Но уже через год его старший товарищ, первый секретарь, организовал в том же райкоме комсомола торгово-закупочный кооператив. Они закупали неизвестно у кого и неизвестно из чего сделанную, но дефицитную в те полуголодные годы водку и продавали потом на рынках. Зарегистрировали, конечно, как кооператив по внедрению технических достижений. Фомин видел эти высящиеся в коридорах райкома штабеля ящиков с разномастными бутылками без этикеток, заслоняющие даже лозунги и фотографии передовых комсомольцев района, развешенные на стене. Но потом игра пошла крупнее. По документам нескольких безногих ветеранов афганской войны, возвращавшихся тогда эшелонами, и имевших многие льготы, его райкомовцы открыли внешнеторговый кооператив, и уже в открытую, никого не стесняясь. В страну они повезли фальшивые ликеры, спирт «Рояль» и контрафактные сигареты. Деньги пошли уже нешуточные. И хотя Фомин не хотел иметь никакого отношения ко всему этому, но и на его сберкнижку, как одному из старших товарищей, перечисляли долю. Фомин не снял ни копейки с этого счета. Все эти деньги, которых хватило бы на несколько дач и автомашин, так и пропали потом во время «шоковой терапии» девяносто первого года, когда старые сберкнижки просто аннулировали.
But a year later his friend and his party boss had organized in the rooms of his district committee a trading cooperative. That was the time when the government, after seventy years of strict ban, permitted their citizens a free private enterprising. They bought vodka in rusty casks made of toxic technical spirits from some criminals, and sold it oddly bottled at food markets. Their firm was registered, of course, as a cooperative for the introduction of new technologies. Every day Fomin passed in the corridors of his district committee the high stacks of plastic crates full of bottles of odd shapes and colors without labels. The piles were so high they blocked slogans and photographs of leading Komsomol members of their district hung on the walls. But the business was to grow. With documents of the mutilated veterans of Afghan-war that were coming back from the battle-fronts by echelons, who were granted then many privileges, Fomin’s young comrades founded a foreign trade co-operative. They brought into the country fake Polish liquors, counterfeit cigarettes, unmixed alcohol “Royal” in two-liter bottles; all of it was tax-free, thanks to mutilated veterans. Money the comrades now earned were fantastic by all the standards of the half-hungry country. Although Fomin did nothing in connection with that dirty profiteering, his special bank account was growing every month as of a senior comrade. All those years Fomin never took a cent of that money. One year later all of it, enough to buy a house and several cars, just vanished during “shock therapy” in the nineties when the account in the state saving bank was simply frozen at first, and then a three-digit inflation annulled it.
Но его райкомовские комсомольцы купались тогда в деньгах. Страна была еще заперта «железным занавесом», выезда за границу простым гражданам не было, волюту купить можно было только на улице, у «жучков», озираясь и опасаясь какого-нибудь «динамо». Поэтому бешенные по тем меркам деньги шли, в основном, на разгул. К их райкому, во дворе, они пристроили сауну, и там каждый вечер продолжались до утра оргии. Еще они сразу накупили себе дефицитных тогда «Жигулей», кипы заграничных, в основном китайских тряпок, и прочей доступной только нуворишам роскоши.

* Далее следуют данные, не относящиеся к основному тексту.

-- ==== Sys2Proof/Tests/Slice0.lean ====
section
/-! SUPPORT. Tests. Expected values are the spec's own examples (each rule's Example line, 95_test_vectors.md) or are worked out by hand from the rule named. The witnesses at the end show that the hypotheses of the statements can be met. -/

namespace Sys2Proof.Tests
open Sys2Proof Sys2Proof.Machine
set_option Elab.async false

/-! ## Well-formedness and decoding -/

/-- R59 case 4: P.DIV with one register for both results is no command. -/
theorem test_wellFormed_refuses_equal_results : (Instr.pDiv 3 3 0 1).wellFormed = false := by decide
theorem test_wellFormed_accepts_pdiv : (Instr.pDiv 3 2 3 3).wellFormed = true := by decide
theorem test_wellFormed_accepts_nop : Instr.nop.wellFormed = true := by decide

/-! Words from the spec's examples, or put together from R56 and R58. -/

theorem test_decode_nop : decode 0x00000000#32 = .ok .nop := by decide
theorem test_decode_gfLi : decode 0x10100053#32 = .ok (.gfLi 1 0x53#8) := by decide
theorem test_decode_gfAdd : decode 0x11401000#32 = .ok (.gfAdd 4 0 1) := by decide
theorem test_decode_gfMul : decode 0x12201000#32 = .ok (.gfMul 2 0 1) := by decide
theorem test_decode_gfInv : decode 0x13300000#32 = .ok (.gfInv 3 0) := by decide
theorem test_decode_pZero : decode 0x20700000#32 = .ok (.pZero 7) := by decide
theorem test_decode_pOne : decode 0x21100000#32 = .ok (.pOne 1) := by decide
theorem test_decode_pMono : decode 0x22210003#32 = .ok (.pMono 2 1 3#12) := by decide
theorem test_decode_pLd : decode 0x23300004#32 = .ok (.pLd 3 4#12) := by decide
theorem test_decode_pDeg : decode 0x24030000#32 = .ok (.pDeg 3) := by decide
theorem test_decode_pIsz : decode 0x25000000#32 = .ok (.pIsz 0) := by decide
theorem test_decode_pCoef : decode 0x26530000#32 = .ok (.pCoef 5 3 0#12) := by decide
theorem test_decode_pEval : decode 0x27637000#32 = .ok (.pEval 6 3 7) := by decide
theorem test_decode_pAdd : decode 0x28432000#32 = .ok (.pAdd 4 3 2) := by decide
theorem test_decode_pMul : decode 0x29533000#32 = .ok (.pMul 5 3 3) := by decide
theorem test_decode_pMuls : decode 0x2A631000#32 = .ok (.pMuls 6 3 1) := by decide
theorem test_decode_pMulm : decode 0x2B731002#32 = .ok (.pMulm 7 3 1 2#12) := by decide
theorem test_decode_pDiv : decode 0x2C043001#32 = .ok (.pDiv 0 1 4 3) := by decide
theorem test_decode_tQq : decode 0x40000000#32 = .ok .tQq := by decide
theorem test_decode_tMap : decode 0x41000006#32 = .ok (.tMap 6#12) := by decide
theorem test_decode_sNudge : decode 0x50000003#32 = .ok (.sNudge 3#12) := by decide
theorem test_decode_sGrid : decode 0x51000015#32 = .ok (.sGrid 21#12) := by decide
theorem test_decode_sQuad : decode 0x52000015#32 = .ok (.sQuad 21#12) := by decide
theorem test_decode_mInit : decode 0x60000015#32 = .ok (.mInit 21#12) := by decide
theorem test_decode_mSet : decode 0x61000304#32 = .ok (.mSet 3#8 4#8) := by decide
theorem test_decode_mGet : decode 0x62000304#32 = .ok (.mGet 3#8 4#8) := by decide
theorem test_decode_dNew : decode 0x70000000#32 = .ok .dNew := by decide
theorem test_decode_dRdbit : decode 0x71000802#32 = .ok (.dRdbit 8#8 2#8) := by decide
theorem test_decode_dFmt : decode 0x72000000#32 = .ok .dFmt := by decide
theorem test_decode_dVer : decode 0x73000000#32 = .ok .dVer := by decide
theorem test_decode_dUnmask : decode 0x74000002#32 = .ok (.dUnmask 2#3) := by decide
theorem test_decode_dCw : decode 0x75000000#32 = .ok .dCw := by decide

/-- The four cases of R59: 0x14 is unassigned, IMM[11:8] of GF.LI, register 8, one register twice. -/
theorem test_decode_unassigned : decode 0x14000000#32 = .error .unassignedOpcode := by decide
theorem test_decode_reserved : decode 0x10000153#32 = .error .reservedField := by decide
theorem test_decode_no_such_register : decode 0x20800000#32 = .error .noSuchPolyRegister := by decide
theorem test_decode_equal_results : decode 0x2C201002#32 = .error .quotientIsRemainder := by decide
/-- R57: a negative degree is written as its value, −1 as 0xFFF. -/
theorem test_encode_negative_degree : encode (.pMono 1 2 (-1)) = 0x22120FFF#32 := by decide
theorem test_decodeTableWord : decodeTableWord 32 0x13300000 = some (.gfInv 3 0) := by decide

/-! ## One step of each command -/

/-- What a command leaves in one part of the state. -/
def after {α : Type} (i : Instr) (s : State) (f : State → α) : Option α :=
  match exec i s with
  | .next t => some (f t)
  | _ => none

/-- ERRCODE, ERRINFO0 and ERRINFO1. -/
def record (s : State) : Byte × Word × Word := (s.errCode, s.errInfo0, s.errInfo1)

/-- BM with the listed modules set. -/
def modules (ps : List (Nat × Nat)) : BitMatrix := ps.foldl (fun m p => m.setOne p.1 p.2) ⟨0#31329⟩

/-- The rows of the synthetic version 1 matrix of 95_test_vectors.md. -/
def v1Rows : List Nat :=
  [0x1400, 0xA00, 0x1500, 0xA00, 0x1400, 0xA00, 0, 0xB00, 0x1DF5B7, 0xAAAAA, 0x155515, 0xAAAAA, 0x155515, 0xAAA00,
   0x155500, 0xAAA00, 0x155400, 0xAAA00, 0x155500, 0xAAA00, 0x155400]
def v1Matrix : BitMatrix := matrixOf (fun y => BitVec.ofNat 177 (v1Rows.getD y 0)) 21

/-- 0.5, 3.5, 7, 17.5, 35, 196, 392 as encodings. -/
def f05 : F64 := 0x3FE0000000000000#64
def f35 : F64 := 0x400C000000000000#64
def f7 : F64 := 0x401C000000000000#64
def f175 : F64 := 0x4031800000000000#64
def f350 : F64 := 0x4041800000000000#64
def f196 : F64 := 0x4068800000000000#64
def f392 : F64 := 0x4078800000000000#64

/-- The transform of the T.QQ example (R107). -/
def exampleT : Transform := ⟨f392, 0#64, 0#64, 0#64, f392, 0#64, 0#64, 0#64, f196⟩

/-- A state in the middle of a command with every kind of operand present: the registers of the spec's examples, Q and T of R107, a 42 × 42 image whose pixel (1, 1) is on, a matrix of dimension 21. -/
def rich : State :=
  { State.reset with
    e := #v[0x53, 0xCA, 5, 0, 0, 0, 0, 2, 0, 0, 0, 0, 0, 0, 0, 1], ev := 0xFFFF#16
    p := #v[[0], [1], [5, 0, 0, 0], [7, 1], [5, 0, 7, 1], [1], [3], [7, 1]], pv := 0xFF#8
    t := exampleT, tv := true
    q := #v[f35, f35, f175, f35, f175, f175, f35, f175, f7, f7, f350, f7, f350, f350, f7, f350]
    mem := ⟨0, [(0x2008, 7), (0x200C, 1), (0x100005, 0x08)]⟩
    imgW := 42#12, imgH := 42#12, bmDim := 21#32, bm := modules [(8, 0), (8, 2)], busy := true, cmdLatch := 0x75000000#32 }

/-- Nothing is valid. -/
def bare : State := { State.reset with busy := true, cmdLatch := 0x13300000#32 }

Nevertheless, all Fomin’s committee comrades were getting rich, and fully enjoyed it. The country was still locked inside of iron curtain; nobody had a freedom of crossing the borders, and the foreign currency could be only bought from murky street moneychangers risking a fraud or a plain robbery. That’s why all those crazy by the lean Russian standards money were mostly spent on no less crazy orgies. They added a sauna to the committee building, and every night drinking sprees, with flocks of women, disturbed the neighborhood till daylight. Competing with inflation, they bought badly made but unavailable for ordinary people flashy cars, heaps of bartered clothes made in China and similar vulgar luxuries of newly rich.
Фомин с трудом узнавал своих комсомольцев. Если бы он верил в Бога или черта, он бы считал, что в них вселился бес. Но он верил только в марксистско-ленинское учение. Крепко верил, и с каждым последующим месяцем все сильнее и сильнее. Сначала он пробовал протестовать, потом клеймить позором этих перерожденцев на внутренних партсобраниях. Но все они, и первый секретарь вместе с ними, выслушивали его речи сначала со скукой, потом с раздражением, а в конце с открытой ненавистью.
Все разваливалось на глазах, весь нормальный привычный мир. Разваливался социализм, завоевания великого Октября, наследие Ленина и Сталина…
Fomin couldn’t then recognize his Komsomol comrades. If he wasn’t a Leninist-materialist he would be sure that Demon possessed them all. However, Fomin believed only in the Marxist-Leninist doctrine, and with advance of perestroika and collapse of the restrictive state economy, his convictions were getting firmer every month. At first he tried to protest their dirty profiteering, putting shame on them, denouncing them as renegades at the Party meetings. However, his comrades and his party boss listened to his speeches with boredom, later with an irritation, and at the end with an open hatred. Everything was falling apart before Fomin’s eyes, the whole world that was regular and settled for seventy years. Socialism and the achievements of great October revolution were collapsing, and heritage of Lenin-Stalin disintegrating.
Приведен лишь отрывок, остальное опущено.